Being raised in the great maelstrom known as Los Angeles, after I moved to Oregon, my quip to Oregonians who asked me if I hunted, was that, "In Oregon, we hunt deer and elk. In LA, we hunted each other." Tongue in cheek of course, but somewhat illustrative of the perception I have about some bad places in that huge city.

Never being a wealthy guy, I looked for firearms that were versatile, cost effective and could do multiple things. Those days in the 1970s and 1980s were good times, before stupid people of criminal notoriety got themselves on television to accelerate the politically correct need to enact gun control, rather than deal with the destruction of families and social mores.

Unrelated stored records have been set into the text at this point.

-- ==== Sys2Proof/Machine/Handled.lean ====
section
/-!
DEFINITION. What a dispatched request gives (R149, R150): its reply and the state after it.
-/

namespace Sys2Proof.Machine

/-- The reply of a request and the state its event leaves. -/
structure Handled where
  reply : Reply
  state : State

/-- A request refused: "A refused request changes no state; its reply carries the result code" (00_scope.md, Requests). -/
def State.refuse (s : State) (r : ResultCode) : Handled := ⟨⟨r, []⟩, s⟩

/-- A request accepted with OK and the items of its reply. -/
def State.ok (s : State) (items : List Byte) : Handled := ⟨⟨.ok, items⟩, s⟩

/-- A request accepted whose work goes on. -/
def State.accepted (s : State) (items : List Byte) : Handled := ⟨⟨.accepted, items⟩, s⟩

end Sys2Proof.Machine
end

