-- ==== Sys2Proof/Machine/LineRequests.lean ====
section
/-!
DEFINITION. LINE-START, LINE-STOP and LINE-STATUS (chapter 3).
-/

namespace Sys2Proof.Machine

/-- LINE-START (R45): BAD-VALUE, WRONG-ARRANGEMENT for Engine B in PAIRED, BUSY. -/
def State.doLineStart (s : State) (engine : Byte) : Handled :=
  match sideOf engine with
  | some e =>
    if e = .b ∧ s.arrangement = .paired then s.refuse .wrongArrangement
    else if (s.engine e).isStopped then (s.startEngine e).ok []
    else s.refuse .busy
  | none => s.refuse .badValue

/-- LINE-STOP (R46): BAD-VALUE, NOT-RUNNING, ALREADY-STOPPING unless the mode is stronger than the pending one. -/
def State.doLineStop (s : State) (engine mode : Byte) : Handled :=
  match sideOf engine, stopModeOf mode with
  | some e, some m =>
    match (s.engine e).run with
    | .stopped => s.refuse .notRunning
    | .running => (s.setStopping e m).ok []
    | .stopping pending =>
      if pending.strength < m.strength then (s.setStopping e m).ok [] else s.refuse .alreadyStopping
  | _, _ => s.refuse .badValue

/-- Subject station and source code of an activity; 0xFF and 0 when there is no transaction (11.4). -/
def Activity.subject : Activity → List Byte
  | .inTransaction t => [byteOf t.subject.val, t.source.code]
  | .none => [0xFF, 0]
  | .waiting => [0xFF, 0]
  | .gap _ => [0xFF, 0]
  | .cycleWait => [0xFF, 0]

/-- The last-cycle summary's items (R60, R62). -/
def Summary.toBytes (m : Summary) : List Byte :=
  boolByte m.present :: (wordBytes m.cycle ++ m.bank.code :: m.tallies.toBytes)

/-- The items of LINE-STATUS (R62). -/
def EngineState.statusItems (en : EngineState) : List Byte :=
  [en.run.code, en.run.modeCode, en.activity.code, en.active.code, boolByte en.swapArmed] ++ wordBytes en.cycle ++
    stampBytes en.cycleStart ++ byteOf en.next :: (en.activity.subject ++
      [boolByte en.callPending, byteOf en.cursor.val, byteOf en.demands.length] ++ en.summary.toBytes)

/-- LINE-STATUS (R62). -/
def State.doLineStatus (s : State) (engine : Byte) : Handled :=
  match sideOf engine with
  | some e => s.ok (s.engine e).statusItems
  | none => s.refuse .badValue

end Sys2Proof.Machine
end

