-- ==== Sys2Proof/Certificates/Slice0/Obligations.lean ====
section
/-!
DEFINITION. The statements for the provers. A request command is stated in states with nothing in processing, where it is
dispatched; `BuffersPlaceEveryRequest` says what the others do with it. `State.replied` and `State.HoldsReply` say where the
reply stands; `State.inDispatch` is the state in which a dispatch works.
-/

section Statements

open Sys2Proof Sys2Proof.Machine

/-! ### The queue of commands -/

/-- A step runs the command at the front of the queue on the state with the queue's rest: first in, first out, the order in which
events that fall together are taken (log entry 2). MODEL'S CHOICE (log entry 4): a step on an empty queue is one microsecond. In
a number of microseconds the time tag rises by that number and wraps, a running cycle timer counts on, a frame that leaves a port
or the host link goes on (log entry 5), and nothing else changes. The engine, port, station, attention record, descriptor, claim and
pair of a name or an index are the state's own, and writing one leaves everything else. -/
def Obligations.StepRunsFrontCommandOrCountsTime : Prop :=
  (∀ (s : State) (c : Instr) (rest : List Instr), s.pending = c :: rest → step s = exec c { s with pending := rest }) ∧
  (∀ s : State, s.pending = [] → step s = .next (s.advance 1)) ∧
  (∀ (s : State) (us : Nat), s.advance us = { s with
    time := s.time + BitVec.ofNat 32 us
    engineA := { s.engineA with timer := s.engineA.timer.map fun t => ⟨t.period, t.elapsed + us⟩ }
    engineB := { s.engineB with timer := s.engineB.timer.map fun t => ⟨t.period, t.elapsed + us⟩ }
    portA := { s.portA with shifter := s.portA.shifter.map fun x => ⟨x.format, x.chars, x.elapsed + us⟩ }
    portB := { s.portB with shifter := s.portB.shifter.map fun x => ⟨x.format, x.chars, x.elapsed + us⟩ }
    tx := s.tx.map fun x => ⟨x.content, x.elapsed + us⟩ }) ∧
  (∀ s : State, s.engine .a = s.engineA ∧ s.engine .b = s.engineB ∧ s.port .a = s.portA ∧ s.port .b = s.portB ∧
    (∀ g, s.withEngine .a g = { s with engineA := g s.engineA } ∧ s.withEngine .b g = { s with engineB := g s.engineB }) ∧
    (∀ g, s.withPort .a g = { s with portA := g s.portA } ∧ s.withPort .b g = { s with portB := g s.portB }) ∧
    (∀ i g, s.station i = s.stations[i] ∧ s.withStation i g = { s with stations := s.stations.set i (g s.stations[i]) }) ∧
    (∀ i r, s.attn i = s.attention[i] ∧ s.setAttn i r = { s with attention := s.attention.set i r }) ∧
    (∀ d r, s.descriptor d = s.descriptors[d] ∧ s.setDescriptor d r = { s with descriptors := s.descriptors.set d r }) ∧
    (∀ d c, s.claim d = s.claims[d] ∧ s.setClaim d c = { s with claims := s.claims.set d c }) ∧
    ∀ p r, s.pair p = s.pairs[p] ∧ s.setPair p r = { s with pairs := s.pairs.set p r })

/-- Every command is executed in every state: none stops the part, an event that the state excludes goes on too (MODEL'S CHOICE,
log entry 3), and none touches the commands that wait behind it, a reset included (MODEL'S CHOICE, log entry 19). -/
def Obligations.EveryCommandGoesOn : Prop :=
  ∀ (c : Instr) (s : State), ∃ t, exec c s = .next t ∧ t.pending = s.pending

/-! ### The host link (chapter 9) -/

/-- A request command is the arrival of its whole frame, with the receiver HUNTING behind it whatever it was assembling (MODEL'S
CHOICE, log entry 1); the cases of R148's table, for any frame that is received, one of an unknown KIND or LEN among them. With
nothing in processing the frame is dispatched even while one is held, which comes about in no run (MODEL'S CHOICE, log entry 20). A
payload longer than a frame carries is discarded (R147). -/
def Obligations.BuffersPlaceEveryRequest : Prop :=
  (∀ (i : Instr) (f : Frame) (s : State), requestFrame i = some f →
    (250 < f.payload.length → exec i s = .next { s with rx := .hunting }) ∧
    (f.payload.length ≤ 250 →
      (∀ g h, s.processing = some g → s.held = some h → exec i s = .next { s with rx := .hunting }) ∧
      (∀ g, s.processing = some g → s.held = none → exec i s = .next { s with rx := .hunting, held := some f }) ∧
      (s.processing = none → ∃ r t, exec i s = .next t ∧ s.HoldsReply t f r ∧ t.held = s.held))) ∧
  (∀ (i : Instr) (f : Frame) (s : State), requestFrame i = some f → exec i s = .next (s.receiveFrame f)) ∧
  ∀ (f : Frame) (s : State),
    (250 < f.payload.length → s.receiveFrame f = { s with rx := .hunting }) ∧
    (f.payload.length ≤ 250 →
      (∀ g h, s.processing = some g → s.held = some h → s.receiveFrame f = { s with rx := .hunting }) ∧
      (∀ g, s.processing = some g → s.held = none → s.receiveFrame f = { s with rx := .hunting, held := some f }) ∧
      (s.processing = none → ∃ r, s.HoldsReply (s.receiveFrame f) f r ∧ (s.receiveFrame f).held = s.held))
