-- ==== Sys2Proof/Laws/State.lean ====
section
/-!
SUPPORT. One lemma per field per record update of State, each true by computation, and what the readers of records give
after them.
-/

namespace Sys2Proof.Machine

/-! ### withEngine -/

@[simp] theorem State.withEngine_pending (s : State) (e : Engine) (g : EngineState → EngineState) :
    (s.withEngine e g).pending = s.pending := by cases e <;> rfl
@[simp] theorem State.withEngine_lr1 (s : State) (e : Engine) (g : EngineState → EngineState) :
    (s.withEngine e g).lr1 = s.lr1 := by cases e <;> rfl
@[simp] theorem State.withEngine_lr0 (s : State) (e : Engine) (g : EngineState → EngineState) :
    (s.withEngine e g).lr0 = s.lr0 := by cases e <;> rfl
@[simp] theorem State.withEngine_storeWp (s : State) (e : Engine) (g : EngineState → EngineState) :
    (s.withEngine e g).storeWp = s.storeWp := by cases e <;> rfl
@[simp] theorem State.withEngine_time (s : State) (e : Engine) (g : EngineState → EngineState) :
    (s.withEngine e g).time = s.time := by cases e <;> rfl
@[simp] theorem State.withEngine_linkRate (s : State) (e : Engine) (g : EngineState → EngineState) :
    (s.withEngine e g).linkRate = s.linkRate := by cases e <;> rfl
@[simp] theorem State.withEngine_rx (s : State) (e : Engine) (g : EngineState → EngineState) :
    (s.withEngine e g).rx = s.rx := by cases e <;> rfl
@[simp] theorem State.withEngine_processing (s : State) (e : Engine) (g : EngineState → EngineState) :
    (s.withEngine e g).processing = s.processing := by cases e <;> rfl
@[simp] theorem State.withEngine_held (s : State) (e : Engine) (g : EngineState → EngineState) :
    (s.withEngine e g).held = s.held := by cases e <;> rfl
@[simp] theorem State.withEngine_replySlot (s : State) (e : Engine) (g : EngineState → EngineState) :
    (s.withEngine e g).replySlot = s.replySlot := by cases e <;> rfl
@[simp] theorem State.withEngine_tx (s : State) (e : Engine) (g : EngineState → EngineState) :
    (s.withEngine e g).tx = s.tx := by cases e <;> rfl
@[simp] theorem State.withEngine_notices (s : State) (e : Engine) (g : EngineState → EngineState) :
    (s.withEngine e g).notices = s.notices := by cases e <;> rfl
@[simp] theorem State.withEngine_overrun (s : State) (e : Engine) (g : EngineState → EngineState) :
    (s.withEngine e g).overrun = s.overrun := by cases e <;> rfl
@[simp] theorem State.withEngine_arrangement (s : State) (e : Engine) (g : EngineState → EngineState) :
    (s.withEngine e g).arrangement = s.arrangement := by cases e <;> rfl
@[simp] theorem State.withEngine_mask (s : State) (e : Engine) (g : EngineState → EngineState) :
    (s.withEngine e g).mask = s.mask := by cases e <;> rfl
@[simp] theorem State.withEngine_demandLevel (s : State) (e : Engine) (g : EngineState → EngineState) :
    (s.withEngine e g).demandLevel = s.demandLevel := by cases e <;> rfl
@[simp] theorem State.withEngine_enables (s : State) (e : Engine) (g : EngineState → EngineState) :
    (s.withEngine e g).enables = s.enables := by cases e <;> rfl
@[simp] theorem State.withEngine_stations (s : State) (e : Engine) (g : EngineState → EngineState) :
    (s.withEngine e g).stations = s.stations := by cases e <;> rfl
@[simp] theorem State.withEngine_attention (s : State) (e : Engine) (g : EngineState → EngineState) :
    (s.withEngine e g).attention = s.attention := by cases e <;> rfl
@[simp] theorem State.withEngine_stack (s : State) (e : Engine) (g : EngineState → EngineState) :
    (s.withEngine e g).stack = s.stack := by cases e <;> rfl
@[simp] theorem State.withEngine_descriptors (s : State) (e : Engine) (g : EngineState → EngineState) :
    (s.withEngine e g).descriptors = s.descriptors := by cases e <;> rfl
@[simp] theorem State.withEngine_claims (s : State) (e : Engine) (g : EngineState → EngineState) :
    (s.withEngine e g).claims = s.claims := by cases e <;> rfl
@[simp] theorem State.withEngine_pairs (s : State) (e : Engine) (g : EngineState → EngineState) :
    (s.withEngine e g).pairs = s.pairs := by cases e <;> rfl
@[simp] theorem State.withEngine_portA (s : State) (e : Engine) (g : EngineState → EngineState) :
    (s.withEngine e g).portA = s.portA := by cases e <;> rfl
@[simp] theorem State.withEngine_portB (s : State) (e : Engine) (g : EngineState → EngineState) :
    (s.withEngine e g).portB = s.portB := by cases e <;> rfl
@[simp] theorem State.withEngine_region (s : State) (e : Engine) (g : EngineState → EngineState) :
    (s.withEngine e g).region = s.region := by cases e <;> rfl
@[simp] theorem State.withEngine_imageState (s : State) (e : Engine) (g : EngineState → EngineState) :
    (s.withEngine e g).imageState = s.imageState := by cases e <;> rfl
@[simp] theorem State.withEngine_startSource (s : State) (e : Engine) (g : EngineState → EngineState) :
    (s.withEngine e g).startSource = s.startSource := by cases e <;> rfl
@[simp] theorem State.withEngine_store (s : State) (e : Engine) (g : EngineState → EngineState) :
    (s.withEngine e g).store = s.store := by cases e <;> rfl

In those days of cheap and plentiful ammunition, I still took the time to learn to reload my own ammunition, because it was even less expensive. I went to formal target ranges to test the mechanical accuracy of both handgun and rifle, learned to shoot American trap, spent time shooting "combat" matches that were the closest simulation of defensive shooting available at the time. I went small game hunting and hunted once off the coast of Oxnard on Santa Cruz Island for wild boar. I shot metallic silhouette shooting with an iron-sighted revolver, my dad's Colt Python.

After I moved to Oregon, I shot a few combat handgun matches with IPSC and IDPA using a 1911 .45, as well as service rifle matches at the local rifle club with my Springfield M1A .308. I worked as a Range Officer at the club during the annual spring machine gun shoot in May for three years straight.

Shooting can be a very social sport. One can be attracted, as I was, by the sheer history of technology and finding members of that club who could recite minutiae best left to computer hard drives.

There is a fair amount of time to talk and relax at the trap range, to hang out in the club drinking coffee in the lounge, compare notes with people about handloads, even exchange shooting experiences with other people's firearms.

I have no idea how many attorneys, CEOs, physicians, or other working stiffs as myself I have met over the decades. I have met them at work and at church. A retired pastor and I have sent .22s downrange to be able to sit and talk afterward; ministry by burning powder.

If you are just starting out, I would highly recommend joining a gun club, like the wonderful Albany Rifle and Pistol Club I was a member of for five great years. You can glean the experiences of people who have shot longer than you've been alive, everyone sharing the discipline, fun and knowledge of wielding things that go BANG. Go with your dad, mom, uncle, or Grandpa. Soak it up.

Read Guns and Shooting Online, books and magazines that are general in nature, because you will learn about more than one topic. I am fascinated by history and technological development; you might care less.

Have a go at all of the different shooting disciplines; do not limit yourself to any one type of shooting. Get a well-rounded education in all that shooting has to offer. I still am not much of a hunter, mostly because of the sheer amount of time required to learn the field craft and habits of the animals, but perhaps I am too concerned about doing it well, rather than being willing to do it at all. I suppose one can learn either way.

Shooting can be a trans-generational thing. My dad, who was never a shooter, still let us kids fire his old WWII Smith & Wesson M&P revolver. My five year old son has already spent time with my old .22 rifle and I hope he never loses the wonder and the fun of it.

My final suggestion: do not attach yourself to people who think there is only one way to accomplish anything in the sport. Experience of the breadth of the things you can do in the shooting sports. Start off slowly and modestly in terms of both cost and recoil, but give it--and us--a try.

You might find a lifetime of enjoyment. That's the point, if there is one.